ABA studies show that the use of separate escrows for purchase price adjustments is increasing. Now the majority approach, in the 2021 study, 47% of transactions reported included a separate escrow for purchase price adjustment. More than 12 years earlier, less than a quarter of reported transactions included a separate escrow for purchase price adjustment. The chart below illustrates this trend.

Source: ABA Private Target M&A Deal Point Studies

The ABA’s last three studies for 2021, 2019 and 2017, respectively, examined whether separate adjustment escrows were the only recourse for adjustment recovery. As noted below, the prevalence of these types of “single remedy” provisions is on the rise.

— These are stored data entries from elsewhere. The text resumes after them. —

/-! ### putPart and updPart -/

@[simp] theorem putPart_agenda (s : State) (p : Nat) (x : Partition) : (putPart s p x).agenda = s.agenda := rfl
@[simp] theorem updPart_agenda (s : State) (p : Nat) (f : Partition → Partition) :
    (updPart s p f).agenda = s.agenda := rfl
@[simp] theorem putPart_picks (s : State) (p : Nat) (x : Partition) : (putPart s p x).picks = s.picks := rfl
@[simp] theorem updPart_picks (s : State) (p : Nat) (f : Partition → Partition) :
    (updPart s p f).picks = s.picks := rfl
@[simp] theorem putPart_fresh (s : State) (p : Nat) (x : Partition) : (putPart s p x).fresh = s.fresh := rfl
@[simp] theorem updPart_fresh (s : State) (p : Nat) (f : Partition → Partition) :
    (updPart s p f).fresh = s.fresh := rfl
@[simp] theorem putPart_focus (s : State) (p : Nat) (x : Partition) : (putPart s p x).focus = s.focus := rfl
@[simp] theorem updPart_focus (s : State) (p : Nat) (f : Partition → Partition) :
    (updPart s p f).focus = s.focus := rfl
@[simp] theorem putPart_clk (s : State) (p : Nat) (x : Partition) : (putPart s p x).clk = s.clk := rfl
@[simp] theorem updPart_clk (s : State) (p : Nat) (f : Partition → Partition) : (updPart s p f).clk = s.clk := rfl
@[simp] theorem putPart_groups (s : State) (p : Nat) (x : Partition) : (putPart s p x).groups = s.groups := rfl
@[simp] theorem updPart_groups (s : State) (p : Nat) (f : Partition → Partition) :
    (updPart s p f).groups = s.groups := rfl
@[simp] theorem putPart_cores (s : State) (p : Nat) (x : Partition) : (putPart s p x).cores = s.cores := rfl
@[simp] theorem updPart_cores (s : State) (p : Nat) (f : Partition → Partition) :
    (updPart s p f).cores = s.cores := rfl
@[simp] theorem putPart_teams (s : State) (p : Nat) (x : Partition) : (putPart s p x).teams = s.teams := rfl
@[simp] theorem updPart_teams (s : State) (p : Nat) (f : Partition → Partition) :
    (updPart s p f).teams = s.teams := rfl
@[simp] theorem putPart_saved (s : State) (p : Nat) (x : Partition) : (putPart s p x).saved = s.saved := rfl
@[simp] theorem updPart_saved (s : State) (p : Nat) (f : Partition → Partition) :
    (updPart s p f).saved = s.saved := rfl
@[simp] theorem putPart_nodes (s : State) (p : Nat) (x : Partition) : (putPart s p x).nodes = s.nodes := rfl
@[simp] theorem updPart_nodes (s : State) (p : Nat) (f : Partition → Partition) :
    (updPart s p f).nodes = s.nodes := rfl
@[simp] theorem putPart_ctxs (s : State) (p : Nat) (x : Partition) : (putPart s p x).ctxs = s.ctxs := rfl
@[simp] theorem updPart_ctxs (s : State) (p : Nat) (f : Partition → Partition) : (updPart s p f).ctxs = s.ctxs := rfl
@[simp] theorem putPart_parts (s : State) (p : Nat) (x : Partition) :
    (putPart s p x).parts = mapSet {} s.parts p x := rfl
@[simp] theorem updPart_parts (s : State) (p : Nat) (f : Partition → Partition) :
    (updPart s p f).parts = mapSet {} s.parts p (f (partAt s p)) := rfl
@[simp] theorem putPart_bins (s : State) (p : Nat) (x : Partition) : (putPart s p x).bins = s.bins := rfl
@[simp] theorem updPart_bins (s : State) (p : Nat) (f : Partition → Partition) : (updPart s p f).bins = s.bins := rfl
@[simp] theorem putPart_mem (s : State) (p : Nat) (x : Partition) : (putPart s p x).mem = s.mem := rfl
@[simp] theorem updPart_mem (s : State) (p : Nat) (f : Partition → Partition) : (updPart s p f).mem = s.mem := rfl
@[simp] theorem putPart_sram (s : State) (p : Nat) (x : Partition) : (putPart s p x).sram = s.sram := rfl
@[simp] theorem updPart_sram (s : State) (p : Nat) (f : Partition → Partition) : (updPart s p f).sram = s.sram := rfl
@[simp] theorem putPart_reqs (s : State) (p : Nat) (x : Partition) : (putPart s p x).reqs = s.reqs := rfl
@[simp] theorem updPart_reqs (s : State) (p : Nat) (f : Partition → Partition) : (updPart s p f).reqs = s.reqs := rfl
@[simp] theorem putPart_ops (s : State) (p : Nat) (x : Partition) : (putPart s p x).ops = s.ops := rfl
@[simp] theorem updPart_ops (s : State) (p : Nat) (f : Partition → Partition) : (updPart s p f).ops = s.ops := rfl
@[simp] theorem putPart_xfers (s : State) (p : Nat) (x : Partition) : (putPart s p x).xfers = s.xfers := rfl
@[simp] theorem updPart_xfers (s : State) (p : Nat) (f : Partition → Partition) :
    (updPart s p f).xfers = s.xfers := rfl
@[simp] theorem putPart_edits (s : State) (p : Nat) (x : Partition) : (putPart s p x).edits = s.edits := rfl
@[simp] theorem updPart_edits (s : State) (p : Nat) (f : Partition → Partition) :
    (updPart s p f).edits = s.edits := rfl
@[simp] theorem putPart_out (s : State) (p : Nat) (x : Partition) : (putPart s p x).out = s.out := rfl
@[simp] theorem updPart_out (s : State) (p : Nat) (f : Partition → Partition) : (updPart s p f).out = s.out := rfl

Source: ABA Private Target M&A Deal Point Studies

Conclusion

Many provisions of an M&A purchase agreement reflect an allocation of risk between seller and buyer, such as those relating to financial matters, or compliance with laws or labor and employment, which , taken together, reflect a compromise between the different perspectives of the parties. On the other hand, purchase price adjustments are considered neutral between the parties. These provisions are tied, often dollar for dollar, to the purchase price, for amounts that should be determinable shortly after closing. Adjustment provisions, while generally straightforward, are nonetheless important in ensuring that the parties receive the negotiated economic outcomes, and may therefore be the subject of a separate escrow. Separate escrows for purchase price adjustments are increasingly seen in private enterprise mergers and acquisitions transactions, and “single remedy” limitations on such escrows are increasing; Lawyers for buyers and sellers should be prepared to deal with these receiverships (and exclusive remedy provisions) as they become more common.